Post-Truth menjadi fenomena masa kini. Fenomena ini muncul bersamaan dengan berkembangnya fenomena hoax yang tengah masif menyentak akal sehat masyarakat dan dunia politik. Minimnya verifikasi kredibilitas informasi membuat kebohongan dapat masuk dengan mudah melalui celah kebingungan masyarakat dalam membedakan antara berita, opini, fakta dan analisis. Akibatnya, ketegangan dan konflik mudah dipicu.
Haryatmoko mengkhawatirkan ancaman hoax menjelang masa pemilu 2019 yang akan datang. Pasalnya, Post-Truth dapat digunakan senjata politik desinformasi dan instrumen persuasi massa. Pesan secara sengaja diciptakan agar mudah menyentuh emosi dan membungkam pikiran kritis dan analitis masyarakat. Berkembangnya media alternatif seperti WhatsApp, Facebook, blog pribadi, SnapChat, Twitter, Youtube semakin memudahkan tersebarnya berita hoax.
“Sebetulnya kan kebohongan sejak dulu sudah biasa di politik. Mengapa menjadi lebih parah? Karena munculnya cara baru mengakses opini publik.
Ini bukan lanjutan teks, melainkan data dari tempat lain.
-- ==== Sys2Proof/Tests/Slice0.lean ====
section
/-! SUPPORT. Tests: the checks of well-formed commands, Coil words written out from R97 to R122, and witnesses that the
hypotheses of the statements can be met. -/

namespace Sys2Proof.Tests

open Sys2Proof Sys2Proof.Machine Sys2Proof.Machine.Reg

/-! ### Ill-formed commands are refused by their checks -/

theorem test_wf_registerWrite : (Instr.registerWrite 0 ⟨2, by decide⟩ 0).wf = false := by decide
theorem test_wf_wideReadLatch : (Instr.wideReadLatch 0 ⟨1, by decide⟩).wf = false := by decide
theorem test_wf_wideWritePart : (Instr.wideWritePart 0 ⟨6, by decide⟩ 0).wf = false := by decide
theorem test_wf_commit : (Instr.commit 0 ⟨0x44, by decide⟩).wf = false := by decide
theorem test_wf_commitApply : (Instr.commitApplyNoTick ⟨0x44, by decide⟩).wf = false := by decide
theorem test_wf_farGrant : (Instr.farAccessGrant 0 0 0).wf = false := by decide
theorem test_wf_checkpoint : (Instr.checkpointWrite 0 0 0 (2 ^ 32)).wf = false := by decide
theorem test_wf_loadShed : (Instr.loadShed [3, 3] 0).wf = false := by decide
theorem test_wf_hostMemRead : (Instr.hostMemRead ⟨0, {}⟩ ⟨4095, by decide⟩ 2).wf = false := by decide
theorem test_wf_hostMemWrite : (Instr.hostMemWrite 0 []).wf = false := by decide
theorem test_wf_hostAlias : (Instr.hostAliasAccess ⟨0, {}⟩ true 0 []).wf = false := by decide
theorem test_wf_bar0Read : (Instr.bar0ReadRequest ⟨0, {}⟩ ⟨2, by decide⟩ 1).wf = false := by decide
theorem test_wf_bar0Write : (Instr.bar0WriteRequest 0 [] true).wf = false := by decide
theorem test_wf_requestFrame : (Instr.requestFrame ⟨.spi 2, []⟩).wf = false := by decide
theorem test_wf_tamperTrip : (Instr.tamperTrip 0).wf = false := by decide
theorem test_wf_tamperRelease : (Instr.tamperSensorRelease 0).wf = false := by decide
theorem test_wf_supply : (Instr.supplyChange 0 3).wf = false := by decide
theorem test_wf_readReturn (l : List Byte) (h : l.length = 4097) : (Instr.readReturn 0 0 l).wf = false := by
  simp [Instr.wf, Instr.coil, h]
/-- LD with SGN and SIZE 8 bytes is invalid (R104). -/
theorem test_wf_ld : (Instr.ld 0 1 2 3 true false false 0).wf = false := by decide
/-- LOOP with MAX 0 is invalid (R113), ACTP with a port above 95 (R116), MTS of another register than ESTAT (R122). -/
theorem test_wf_loop : (Instr.loop 0 1 0 1).wf = false := by decide
theorem test_wf_actp : (Instr.actp 0 1 2 96 1).wf = false := by decide
theorem test_wf_mts : (Instr.mts 0 1 0).wf = false := by decide

/-! ### Coil words -/

/-- ADD g3, g1, g2: op 0, rd 3 at [25:22], ra 1 at [21:18], rb 2 at [17:14], func 0x01 (R98 to R100). -/
theorem test_decode_add : coilDecode (3 * 2 ^ 22 + 1 * 2 ^ 18 + 2 * 2 ^ 14 + 0x01) = some (.alu .add 3 1 2) := by decide
/-- A bit that the format marks as zero makes the word ILLEGAL (R97). -/
theorem test_decode_illegal : coilDecode (3 * 2 ^ 22 + 1 * 2 ^ 18 + 2 * 2 ^ 14 + 2 ^ 8 + 0x01) = none := by decide
/-- The camera burst program of the Coil chapter, first half: its words as the table there prints them. -/
theorem test_decode_burst_start : [0xE0400002, 0xE0800003, 0x0088080C, 0x00448001, 0x22848000, 0x40EB0000].map coilDecode =
    [some (.mfs 1 2), some (.mfs 2 3), some (.shi .shli 2 2 8), some (.alu .add 1 1 2), some (.conl 10 0x48000),
     some (.ld 3 10 3 false false false 0)] := by decide
/-- The camera burst program, second half. -/
theorem test_decode_burst_loop : [0x84C01007, 0x412B4010, 0x02050001, 0xA2140000, 0x06A80020, 0xA8000000].map coilDecode =
    [some (.loop 3 4 7), some (.ld 4 10 3 false true false 16), some (.alu .add 8 1 4), some (.act 8 5),
     some (.imm .addi 10 10 32), some .seal] := by decide
/-- The words of all zeros and all ones and the unassigned op 0x0A are ILLEGAL (R97, R99). -/
theorem test_decode_none : [0x00000000, 0xFFFFFFFF, 0x0A * 2 ^ 26].map coilDecode = [none, none, none] := by decide

set_option Elab.async false

/-! ### States that meet the hypotheses of the statements
Each theorem hyp_X shows, clause by clause, states and operands that meet the hypotheses of the statement X together. -/

/-- Every domain is on, the Stay link has all its lanes, no bank clears, and the host link is up. -/
def up : State := { setLanes 15 15 ((State.reset.setF GLB_PWRSTAT_ON 0x7FFF).setReg SAG_BUSY 0) with
  pwr.phys := 0x7000
  kln.mc := 10000
  banks := []
  ep := { State.reset.ep with linkUp := true, memEn := true } }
Media alternatif makin mapan. Sehingga yang terjadi apa? Penyebaran berita palsu membuat banalisasi kebohongan. Banalisasi itu, bohong itu menjadi hal yang biasa. Orang tidak merasa bersalah,” terang Haryatmoko.
Fenomena Post-Truth juga menjadi masalah bagi para sejarawan. Azhari mengakui masalah yang serupa pada bidang sejarah. “Post-Truth ini sangat mengancam kebebasan akademik, analisis data. Dan jangan-jangan, Post-Truth ini bisa mematikan. Membungkam riset-riset ilmiah, dalam bidang sejarah dan antropologi,” tutur Azhari.
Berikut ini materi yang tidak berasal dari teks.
-- ==== Sys2Proof/Decode.lean ====
section
/-! DEFINITION. Instruction decoding and encoding (spec/30_encoding.md): the byte layouts of a slot, the canonical
word, the opcode tables, the decoder (total, rejecting by name), the conformance groups, and the encoder. -/
namespace Sys2Proof

/-! ## The fields of a slot -/

/-- The five fields of a slot's canonical word (R76). -/
structure Fields where
  opcode : Byte
  dst    : BitVec 4
  src    : BitVec 4
  off    : Off
  imm    : Imm
  deriving DecidableEq, Repr, Inhabited

/-- The fields of a canonical word: opcode 7:0, dst_reg 11:8, src_reg 15:12, offset 31:16, imm 63:32 (R76). -/
def fieldsOf (w : InsnWord) : Fields where
  opcode := w.extractLsb' 0 8
  dst    := w.extractLsb' 8 4
  src    := w.extractLsb' 12 4
  off    := w.extractLsb' 16 16
  imm    := w.extractLsb' 32 32

/-- The canonical word with these fields (R76). -/
def wordOf (f : Fields) : InsnWord :=
  f.opcode.setWidth 64 ||| f.dst.setWidth 64 <<< 8 ||| f.src.setWidth 64 <<< 12 ||| f.off.setWidth 64 <<< 16
    ||| f.imm.setWidth 64 <<< 32

/-- Byte `i` of a slot in program memory, byte 0 first (R71). -/
def slotByte (s : Slot) (i : Nat) : Byte :=
  s.extractLsb' (8 * i) 8

/-- Two bytes as 16 bits, the low one first. -/
def join16 (lo hi : Byte) : BitVec 16 := lo.setWidth 16 ||| hi.setWidth 16 <<< 8

/-- Four bytes as 32 bits, the lowest one first. -/
def join32 (b0 b1 b2 b3 : Byte) : BitVec 32 :=
  b0.setWidth 32 ||| b1.setWidth 32 <<< 8 ||| b2.setWidth 32 <<< 16 ||| b3.setWidth 32 <<< 24

/-- Two nibbles as a byte, the low one first. -/
def joinNibbles (lo hi : BitVec 4) : Byte := lo.setWidth 8 ||| hi.setWidth 8 <<< 4

/-- The canonical word of a slot, field by field from its bytes (R72 to R76). The byte order changes the places
of the two register nibbles (R73) and the order of the bytes of `offset` (R74) and `imm` (R75). -/
def wordOfSlot (e : Endian) (s : Slot) : InsnWord :=
  let b := slotByte s
  match e with
  | .little => wordOf
      { opcode := b 0
        dst    := (b 1).extractLsb' 0 4
        src    := (b 1).extractLsb' 4 4
        off    := join16 (b 2) (b 3)
        imm    := join32 (b 4) (b 5) (b 6) (b 7) }
  | .big => wordOf
      { opcode := b 0
        dst    := (b 1).extractLsb' 4 4
        src    := (b 1).extractLsb' 0 4
        off    := join16 (b 3) (b 2)
        imm    := join32 (b 7) (b 6) (b 5) (b 4) }

/-- The slot whose eight bytes, byte 0 first, are given. -/
def slotOfBytes (b0 b1 b2 b3 b4 b5 b6 b7 : Byte) : Slot :=
  b0.setWidth 64 ||| b1.setWidth 64 <<< 8 ||| b2.setWidth 64 <<< 16 ||| b3.setWidth 64 <<< 24
    ||| b4.setWidth 64 <<< 32 ||| b5.setWidth 64 <<< 40 ||| b6.setWidth 64 <<< 48 ||| b7.setWidth 64 <<< 56

/-- The slot that holds a canonical word: the layout of R71 to R75 written byte by byte. -/
def slotOfWord (e : Endian) (w : InsnWord) : Slot :=
  let f := fieldsOf w
  let immByte (i : Nat) : Byte := f.imm.extractLsb' (8 * i) 8
  let offByte (i : Nat) : Byte := f.off.extractLsb' (8 * i) 8
  match e with
  | .little => slotOfBytes f.opcode (joinNibbles f.dst f.src) (offByte 0) (offByte 1)
      (immByte 0) (immByte 1) (immByte 2) (immByte 3)
  | .big => slotOfBytes f.opcode (joinNibbles f.src f.dst) (offByte 1) (offByte 0)
      (immByte 3) (immByte 2) (immByte 1) (immByte 0)

/-! ## Rejections -/

/-- Why the decoder answers `Illegal` (R85, R87). Every one of them is `IllegalInstruction` at execution (R403). -/
inductive Reject where
  /-- An opcode byte outside the 125 of R91, `0x00` among them (R86). -/
  | reservedOpcode
  /-- A selector field (`offset`, `imm` or `src_reg`) with a value the tables do not list (R87). -/
  | reservedSelector
  /-- A non-zero value in a field the instruction does not use (R84). -/
  | unusedField
  /-- A register field holding 11 to 15 (R88). -/
  | badRegister
  /-- A wide instruction in the last slot of the program (R85 step 5). -/
  | truncatedWide
  /-- A second slot whose low 32 bits are not zero, or whose `next_imm` is not zero in a subtype that does not
  use it (R77, R87). -/
  | badSecondSlot
  /-- The instruction's conformance group is not supported (R85 step 6). -/
  | unsupportedGroup
  /-- Fewer than eight bytes are left where an instruction should start (`decodeBytes` only; the machine
  reads whole slots). -/
  | noSlot
  deriving DecidableEq, Repr, Inhabited

/-! ## Encoding forms -/

/-- The register a 4-bit field names; 11 to 15 name none (R88). -/
def regOfField (v : BitVec 4) : Option RegIdx :=
  match v.toNat with
  | 0 => some .r0
  | 1 => some .r1
  | 2 => some .r2
  | 3 => some .r3
  | 4 => some .r4
  | 5 => some .r5
  | 6 => some .r6
  | 7 => some .r7
  | 8 => some .r8
  | 9 => some .r9
  | 10 => some .r10
  | _ => none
Haryatmoko menawarkan tiga solusi untuk menghadapi Post-Truth. Pertama adalah media literasi. “Kita itu lemah di media literasi. Salah satunya mudah bereaksi. Membuat keputusan dan tanpa sadar membuat dia tersulut. Media ini membuat kita tidak reflektif lagi. Membuat kita tidak punya waktu untuk mengambil jarak. Semua dihadapi dengan spontan,” Haryatmoko menyebut istilah itu dengan logika waktu pendek, dimana semuanya harus serba cepat dan menghasilkan.
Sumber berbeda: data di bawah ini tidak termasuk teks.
-- ==== Sys2Proof/Machine/Core.lean ====
section
/-! DEFINITION. The machine as the host sees it: the state, the reasons a step stops, the step, the reset. -/

def Sys2Proof.core : Host.Core :=
  { State := Sys2Proof.Machine.State, Fault := Sys2Proof.Machine.Fault, Refusal := Sys2Proof.Machine.Refusal,
    step := Sys2Proof.Machine.step, reset := Sys2Proof.Machine.State.reset }
end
Post-Truth juga dapat ditangkal dengan jurnalisme baru. Menurutnya, fokus jurnalisme bukan pada lagi menceritakan, tetapi harus berani memverifikasi. “Kekuatan jurnalisme berada di verifikasi data, premis-premis pernyataannya, kemampuan mendeteksi berita tidak benar, menghancurkan dan menggusur berita-berita bohong agar tidak diberikan tempat.” Solusi selanjutnya adalah manajemen konflik. “Yang semakin sulit adalah manajemen konflik. Apakah nantinya ini akan masuk ke cara pendidikan ke depan? Ini yang belum diperhatikan dalam Post-Truth,” kata Haryatmoko.